<<<<

theorem chipReset_within : ∀ {x0}, Within 2097148 x0 (chipReset x0) := by
  intros
  unfold chipReset
  repeat' first | with_reducible apply Within.refl | with_reducible apply Within.step ?_ resetPackage_within rfl | with_reducible apply Within.step ?_ romBoot_within rfl | with_reducible apply Within.step ?_ setFld_within rfl | (with_reducible apply Within.step ?_ (Within.onHost ?_) rfl; rotate_left; exact fun h => h)

/-! ### Collect -/

theorem modSrc_within : ∀ {x0 x1 x2}, Within 32768 x2 (modSrc x0 x1 x2) := by
  intros
  unfold modSrc
  repeat' first | with_reducible apply Within.refl | with_reducible apply Within.step ?_ Within.onFlt rfl

theorem replayCmd_within : ∀ {x0 x1 x2 x3}, Within 16688 x2 (replayCmd x0 x1 x2 x3) := by
  intros
  unfold replayCmd
  repeat' first | with_reducible assumption | with_reducible apply Within.refl | ((first | intro x | (lift_lets; intro x)); refine Within.cut (t := x) ?_ ?_; rotate_left; intro hx; clear_value x; rotate_right; dsimp -zeta only [x]) | ((first | intro x | (lift_lets; intro x)); clear_value x) | with_reducible apply Within.step ?_ bump_within rfl | with_reducible apply Within.step ?_ journal_within rfl | with_reducible apply Within.step ?_ modCmd_within rfl | with_reducible apply Within.ite | split

theorem crashWork_within : ∀ {x0 x1}, Within 391088 x1 (crashWork x0 x1) := by
  intros
  unfold crashWork
  repeat' first | with_reducible assumption | with_reducible apply Within.refl | ((first | intro x | (lift_lets; intro x)); refine Within.cut (t := x) ?_ ?_; rotate_left; intro hx; clear_value x; rotate_right; dsimp -zeta only [x]) | ((first | intro x | (lift_lets; intro x)); clear_value x) | with_reducible apply Within.step ?_ abandonAll_within rfl | with_reducible apply Within.step ?_ replayCmd_within rfl | with_reducible apply Within.step ?_ Within.onCmt rfl | (with_reducible apply Within.step ?_ (Within.foldl (M := 391088) ?_ _ _) rfl; rotate_left; intro _ _) | (with_reducible apply Within.step ?_ (Within.foldl_snd (M := 391088) ?_ _ _) rfl; rotate_left; intro _ _)

theorem beginShutdown_within : ∀ {x0}, Within 1073168 x0 (beginShutdown x0) := by
  intros
  unfold beginShutdown
  repeat' first | with_reducible assumption | with_reducible apply Within.refl | with_reducible apply Within.step ?_ setFld_within rfl | with_reducible apply Within.step ?_ ttlWrite_within rfl | with_reducible apply Within.step ?_ Within.onPwr rfl

theorem resumeShutdown_within : ∀ {x0}, Within 1073168 x0 (resumeShutdown x0) := by
  intros
  unfold resumeShutdown
  repeat' first | with_reducible assumption | with_reducible apply Within.refl | with_reducible apply Within.step ?_ beginShutdown_within rfl | with_reducible apply Within.ite
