-- ==== Sys2Proof/Laws/WithinFabric.lean ====
section
/-! SUPPORT. What each operation may touch: frames, faults, commit and takeover, control cores, firmware, counters, power and rakes. -/

namespace Sys2Proof.Machine

/-! ### Fabric -/

theorem askReplay_within : ∀ {x0 x1}, Within 131072 x1 (askReplay x0 x1) := by
  intros
  unfold askReplay
  repeat' first | with_reducible apply Within.refl | with_reducible apply Within.step ?_ modLink_within rfl

theorem takeAck_within : ∀ {x0 x1 x2}, Within 163888 x2 (takeAck x0 x1 x2) := by
  intros
  unfold takeAck
  repeat' first | with_reducible assumption | with_reducible apply Within.refl | ((first | intro x | (lift_lets; intro x)); refine Within.cut (t := x) ?_ ?_; rotate_left; intro hx; clear_value x; rotate_right; dsimp -zeta only [x]) | ((first | intro x | (lift_lets; intro x)); clear_value x) | with_reducible apply Within.step ?_ modLink_within rfl | with_reducible apply Within.step ?_ pumpLink_within rfl | with_reducible apply Within.step ?_ replayAll_within rfl | with_reducible apply Within.ite

theorem takeFrame312_within : ∀ {x0 x1}, Within 217528 x1 (takeFrame312 x0 x1) := by
  intros
  unfold takeFrame312
  repeat' first | with_reducible assumption | with_reducible apply Within.refl | ((first | intro x | (lift_lets; intro x)); refine Within.cut (t := x) ?_ ?_; rotate_left; intro hx; clear_value x; rotate_right; dsimp -zeta only [x]) | with_reducible apply Within.step ?_ collFrame_within rfl | with_reducible apply Within.step ?_ gradArrive_within rfl | with_reducible apply Within.step ?_ shardFrame_within rfl | with_reducible apply Within.step ?_ Within.onLnk rfl | with_reducible apply Within.ite

theorem sortFrame_within : ∀ {x0 x1}, Within 522168 x1 (sortFrame x0 x1) := by
  intros
  unfold sortFrame
  repeat' first | with_reducible assumption | with_reducible apply Within.refl | ((first | intro x | (lift_lets; intro x)); refine Within.cut (t := x) ?_ ?_; rotate_left; intro hx; clear_value x; rotate_right; dsimp -zeta only [x]) | ((first | intro x | (lift_lets; intro x)); clear_value x) | with_reducible apply Within.step ?_ bump_within rfl | with_reducible apply Within.step ?_ seeChip_within rfl | with_reducible apply Within.step ?_ sendFrame_within rfl | with_reducible apply Within.step ?_ takeFrame312_within rfl | with_reducible apply Within.step ?_ Within.onLnk rfl | with_reducible apply Within.ite

theorem execElpFrameReceive_within : ∀ {x0 x1 x2 x3}, ∀ {t}, (execElpFrameReceive x0 x1 x2 x3) = .next t → Within 522168 x3 t := by
  intros
  rename_i h
  unfold execElpFrameReceive at h
  injection h with h
  subst h
  repeat' first | with_reducible assumption | with_reducible apply Within.refl | ((first | intro x | (lift_lets; intro x)); refine Within.cut (t := x) ?_ ?_; rotate_left; intro hx; clear_value x; rotate_right; dsimp -zeta only [x]) | with_reducible apply Within.step ?_ askReplay_within rfl | with_reducible apply Within.step ?_ bumpBy_within rfl | with_reducible apply Within.step ?_ lifeAdd_within rfl | with_reducible apply Within.step ?_ modLink_within rfl | with_reducible apply Within.step ?_ sortFrame_within rfl | with_reducible apply Within.step ?_ takeAck_within rfl | with_reducible apply Within.ite

theorem usePlan_within : ∀ {x0 x1}, Within 147480 x1 (usePlan x0 x1) := by
  intros
  unfold usePlan
  repeat' first | with_reducible assumption | with_reducible apply Within.refl | ((first | intro x | (lift_lets; intro x)); refine Within.cut (t := x) ?_ ?_; rotate_left; intro hx; clear_value x; rotate_right; dsimp -zeta only [x]) | ((first | intro x | (lift_lets; intro x)); clear_value x) | with_reducible apply Within.step ?_ endPairing_within rfl | with_reducible apply Within.step ?_ seeGen_within rfl | with_reducible apply Within.step ?_ setReg64_within rfl | with_reducible apply Within.step ?_ settleAll_within rfl | with_reducible apply Within.step ?_ Within.onCmt rfl | with_reducible apply Within.step ?_ Within.onLnk rfl | (with_reducible apply Within.step ?_ (Within.foldl (M := 147480) ?_ _ _) rfl; rotate_left; intro _ _) | with_reducible apply Within.ite

theorem execFabricPlan_within : ∀ {x0 x1 x2}, ∀ {t}, (execFabricPlan x0 x1 x2) = .next t → Within 672056 x2 t := by
  intros
  rename_i h
  unfold execFabricPlan at h
  injection h with h
  subst h
  repeat' first | with_reducible assumption | with_reducible apply Within.refl | ((first | intro x | (lift_lets; intro x)); refine Within.cut (t := x) ?_ ?_; rotate_left; intro hx; clear_value x; rotate_right; dsimp -zeta only [x]) | ((first | intro x | (lift_lets; intro x)); clear_value x) | with_reducible apply Within.step ?_ endFail_within rfl | with_reducible apply Within.step ?_ endWith_within rfl | with_reducible apply Within.step ?_ extend_within rfl | (with_reducible apply Within.step ?_ (startCmd_within (M := 672056) ?_ rfl) rfl; rotate_left; intro _ _) | with_reducible apply Within.step ?_ usePlan_within rfl | with_reducible apply Within.step ?_ Within.onLnk rfl | with_reducible apply Within.ite | split

theorem execFabricStatus_within : ∀ {x0 x1}, ∀ {t}, (execFabricStatus x0 x1) = .next t → Within 16752 x1 t := by
  intros
  rename_i h
  unfold execFabricStatus at h
  injection h with h
  subst h
  repeat' first | with_reducible apply Within.refl | ((first | intro x | (lift_lets; intro x)); clear_value x) | (with_reducible apply Within.step ?_ (startCmd_within (M := 16752) ?_ rfl) rfl; rotate_left; intro _ _) | with_reducible apply Within.step ?_ dmaWrite_within rfl | with_reducible apply Within.step ?_ endWith_within rfl

/-! ### Faults -/

theorem execFltRead_within : ∀ {x0 x1}, ∀ {t}, (execFltRead x0 x1) = .next t → Within 49520 x1 t := by
  intros
  rename_i h
  unfold execFltRead at h
  injection h with h
  subst h
  repeat' first | with_reducible assumption | with_reducible apply Within.refl | ((first | intro x | (lift_lets; intro x)); refine Within.cut (t := x) ?_ ?_; rotate_left; intro hx; clear_value x; rotate_right; dsimp -zeta only [x]) | ((first | intro x | (lift_lets; intro x)); clear_value x) | (with_reducible apply Within.step ?_ (startCmd_within (M := 49520) ?_ rfl) rfl; rotate_left; intro _ _) | with_reducible apply Within.step ?_ dmaWrite_within rfl | with_reducible apply Within.step ?_ endOk_within rfl | with_reducible apply Within.step ?_ showHist_within rfl | with_reducible apply Within.step ?_ Within.onFlt rfl | with_reducible apply Within.ite

theorem execFltConfig_within : ∀ {x0 x1}, ∀ {t}, (execFltConfig x0 x1) = .next t → Within 49456 x1 t := by
  intros
  rename_i h
  unfold execFltConfig at h
  injection h with h
  subst h
  repeat' first | with_reducible apply Within.refl | (with_reducible apply Within.step ?_ (startCmd_within (M := 49456) ?_ rfl) rfl; rotate_left; intro _ _) | with_reducible apply Within.step ?_ endFail_within rfl | with_reducible apply Within.step ?_ endOk_within rfl | with_reducible apply Within.step ?_ modSrc_within rfl | with_reducible apply Within.ite

theorem execLifeRead_within : ∀ {x0 x1}, ∀ {t}, (execLifeRead x0 x1) = .next t → Within 16752 x1 t := by
  intros
  rename_i h
  unfold execLifeRead at h
  injection h with h
  subst h
  repeat' first | with_reducible apply Within.refl | (with_reducible apply Within.step ?_ (startCmd_within (M := 16752) ?_ rfl) rfl; rotate_left; intro _ _) | with_reducible apply Within.step ?_ dmaWrite_within rfl | with_reducible apply Within.step ?_ endFail_within rfl | with_reducible apply Within.step ?_ endOk_within rfl | with_reducible apply Within.ite

theorem forceSource_within : ∀ {x0 x1 x2}, Within 32768 x2 (forceSource x0 x1 x2) := by
  intros
  unfold forceSource
  repeat' first | with_reducible apply Within.refl | with_reducible apply Within.step ?_ modSrc_within rfl

theorem execTestForce_within : ∀ {x0 x1}, ∀ {t}, (execTestForce x0 x1) = .next t → Within 49456 x1 t := by
  intros
  rename_i h
  unfold execTestForce at h
  injection h with h
  subst h
  repeat' first | with_reducible apply Within.refl | (with_reducible apply Within.step ?_ (startCmd_within (M := 49456) ?_ rfl) rfl; rotate_left; intro _ _) | with_reducible apply Within.step ?_ endFail_within rfl | with_reducible apply Within.step ?_ endOk_within rfl | with_reducible apply Within.step ?_ forceSource_within rfl | with_reducible apply Within.ite

theorem execTestPattern_within : ∀ {x0 x1 x2}, ∀ {t}, (execTestPattern x0 x1 x2) = .next t → Within 16688 x2 t := by
  intros
  rename_i h
  unfold execTestPattern at h
  injection h with h
  subst h
  repeat' first | with_reducible apply Within.refl | (with_reducible apply Within.step ?_ (startCmd_within (M := 16688) ?_ rfl) rfl; rotate_left; intro _ _) | with_reducible apply Within.step ?_ endFail_within rfl | with_reducible apply Within.step ?_ endOk_within rfl | with_reducible apply Within.ite

theorem execSrcForceSet_within : ∀ {x0 x1}, ∀ {t}, (execSrcForceSet x0 x1) = .next t → Within 32768 x1 t := by
  intros
  rename_i h
  unfold execSrcForceSet at h
  injection h with h
  subst h
  repeat' first | with_reducible apply Within.refl | with_reducible apply Within.step ?_ forceSource_within rfl | with_reducible apply Within.ite

theorem execForcedEvent_within : ∀ {x0 x1}, ∀ {t}, (execForcedEvent x0 x1) = .next t → Within 2097148 x1 t := by
  intros
  rename_i h
  unfold execForcedEvent at h
  injection h with h
  subst h
  repeat' first | with_reducible apply Within.refl | with_reducible apply Within.step ?_ collect_within rfl | with_reducible apply Within.step ?_ modSrc_within rfl | with_reducible apply Within.ite

theorem refreshAlive_within : ∀ {x0}, Within 32784 x0 (refreshAlive x0) := by
  intros
  unfold refreshAlive
  repeat' first | with_reducible assumption | with_reducible apply Within.refl | ((first | intro x | (lift_lets; intro x)); refine Within.cut (t := x) ?_ ?_; rotate_left; intro hx; clear_value x; rotate_right; dsimp -zeta only [x]) | with_reducible apply Within.step ?_ setFld_within rfl | with_reducible apply Within.step ?_ Within.onFlt rfl | with_reducible apply Within.ite

theorem execAliveKick_within : ∀ {x0 x1}, ∀ {t}, (execAliveKick x0 x1) = .next t → Within 32784 x1 t := by
  intros
  rename_i h
  unfold execAliveKick at h
  injection h with h
  subst h
  repeat' first | with_reducible apply Within.refl | with_reducible apply Within.step ?_ refreshAlive_within rfl | with_reducible apply Within.ite

theorem execAliveOutEdge_within : ∀ {x0}, ∀ {t}, (execAliveOutEdge x0) = .next t → Within 32784 x0 t := by
  intros
  rename_i h
  unfold execAliveOutEdge at h
  injection h with h
  subst h
  repeat' first | with_reducible apply Within.refl | with_reducible apply Within.step ?_ setFld_within rfl | with_reducible apply Within.step ?_ Within.onFlt rfl | with_reducible apply Within.ite

theorem execHeartbeatTimeout_within : ∀ {x0}, ∀ {t}, (execHeartbeatTimeout x0) = .next t → Within 2097148 x0 t := by
  intros
  rename_i h
  unfold execHeartbeatTimeout at h
  injection h with h
  subst h
  repeat' first | with_reducible apply Within.refl | with_reducible apply Within.step ?_ collect_within rfl | with_reducible apply Within.step ?_ stopAlive_within rfl | with_reducible apply Within.ite

theorem execBitternAccumulate_within : ∀ {x0}, ∀ {t}, (execBitternAccumulate x0) = .next t → Within 32768 x0 t := by
  intros
  rename_i h
  unfold execBitternAccumulate at h
  injection h with h
  subst h
  repeat' first | with_reducible apply Within.refl | with_reducible apply Within.step ?_ readAllBacc_within rfl | with_reducible apply Within.ite

theorem execLifetimeWrite_within : ∀ {x0}, ∀ {t}, (execLifetimeWrite x0) = .next t → Within 1081360 x0 t := by
  intros
  rename_i h
  unfold execLifetimeWrite at h
  injection h with h
  subst h
  repeat' first | with_reducible apply Within.refl | with_reducible apply Within.step ?_ beginLifeWrite_within rfl | with_reducible apply Within.step ?_ Within.onPwr rfl | with_reducible apply Within.ite

theorem answerShutdown_within : ∀ {x0}, Within 1048576 x0 (answerShutdown x0) := by
  intros
  unfold answerShutdown
  repeat' first | with_reducible apply Within.refl | with_reducible apply Within.step ?_ Within.onPwr rfl

theorem execLifetimeWriteDone_within : ∀ {x0 x1}, ∀ {t}, (execLifetimeWriteDone x0 x1) = .next t → Within 1081360 x1 t := by
  intros
  rename_i h
  unfold execLifetimeWriteDone at h
  injection h with h
  subst h
  repeat' first | with_reducible assumption | with_reducible apply Within.refl | ((first | intro x | (lift_lets; intro x)); refine Within.cut (t := x) ?_ ?_; rotate_left; intro hx; clear_value x; rotate_right; dsimp -zeta only [x]) | with_reducible apply Within.step ?_ answerShutdown_within rfl | with_reducible apply Within.step ?_ endLifeWrite_within rfl | with_reducible apply Within.ite

/-! ### Commit -/

theorem execJournalHeartbeat_within : ∀ {x0}, ∀ {t}, (execJournalHeartbeat x0) = .next t → Within 16384 x0 t := by
  intros
  rename_i h
  unfold execJournalHeartbeat at h
  injection h with h
  subst h
  repeat' first | with_reducible apply Within.refl | with_reducible apply Within.step ?_ journal_within rfl | with_reducible apply Within.ite

theorem endRerep_within : ∀ {x0}, Within 48 x0 (endRerep x0) := by
  intros
  unfold endRerep
  repeat' first | with_reducible apply Within.refl | with_reducible apply Within.step ?_ bump_within rfl | with_reducible apply Within.step ?_ setFld_within rfl | with_reducible apply Within.ite

theorem execJournalAckReceive_within : ∀ {x0 x1}, ∀ {t}, (execJournalAckReceive x0 x1) = .next t → Within 16432 x1 t := by
  intros
  rename_i h
  unfold execJournalAckReceive at h
  injection h with h
  subst h
  repeat' first | with_reducible assumption | with_reducible apply Within.refl | ((first | intro x | (lift_lets; intro x)); refine Within.cut (t := x) ?_ ?_; rotate_left; intro hx; clear_value x; rotate_right; dsimp -zeta only [x]) | ((first | intro x | (lift_lets; intro x)); clear_value x) | with_reducible apply Within.step ?_ endRerep_within rfl | with_reducible apply Within.step ?_ setFld_within rfl | with_reducible apply Within.step ?_ setReg64_within rfl | with_reducible apply Within.step ?_ Within.onCmt rfl | with_reducible apply Within.ite

theorem endWard_within : ∀ {x0}, Within 16400 x0 (endWard x0) := by
  intros
  unfold endWard
  repeat' first | with_reducible apply Within.refl | with_reducible apply Within.step ?_ setFld_within rfl | with_reducible apply Within.step ?_ Within.onCmt rfl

>>>>

- TASK PROMPT -
Whenever the string "onFlt" occurs in a line of the entries above, copy that line.

- TASK RESULT -
  repeat' first | with_reducible apply Within.refl | with_reducible apply Within.step ?_ Within.onFlt rfl
  repeat' first | with_reducible assumption | with_reducible apply Within.refl | ((first | intro x | (lift_lets; intro x)); refine Within.cut (t := x) ?_ ?_; rotate_left; intro hx; clear_value x; rotate_right; dsimp -zeta only [x]) | ((first | intro x | (lift_lets; intro x)); clear_value x) | (with_reducible apply Within.step ?_ (startCmd_within (M := 49520) ?_ rfl) rfl; rotate_left; intro _ _) | with_reducible apply Within.step ?_ dmaWrite_within rfl | with_reducible apply Within.step ?_ endOk_within rfl | with_reducible apply Within.step ?_ showHist_within rfl | with_reducible apply Within.step ?_ Within.onFlt rfl | with_reducible apply Within.ite
  repeat' first | with_reducible assumption | with_reducible apply Within.refl | ((first | intro x | (lift_lets; intro x)); refine Within.cut (t := x) ?_ ?_; rotate_left; intro hx; clear_value x; rotate_right; dsimp -zeta only [x]) | with_reducible apply Within.step ?_ setFld_within rfl | with_reducible apply Within.step ?_ Within.onFlt rfl | with_reducible apply Within.ite
  repeat' first | with_reducible apply Within.refl | with_reducible apply Within.step ?_ setFld_within rfl | with_reducible apply Within.step ?_ Within.onFlt rfl | with_reducible apply Within.ite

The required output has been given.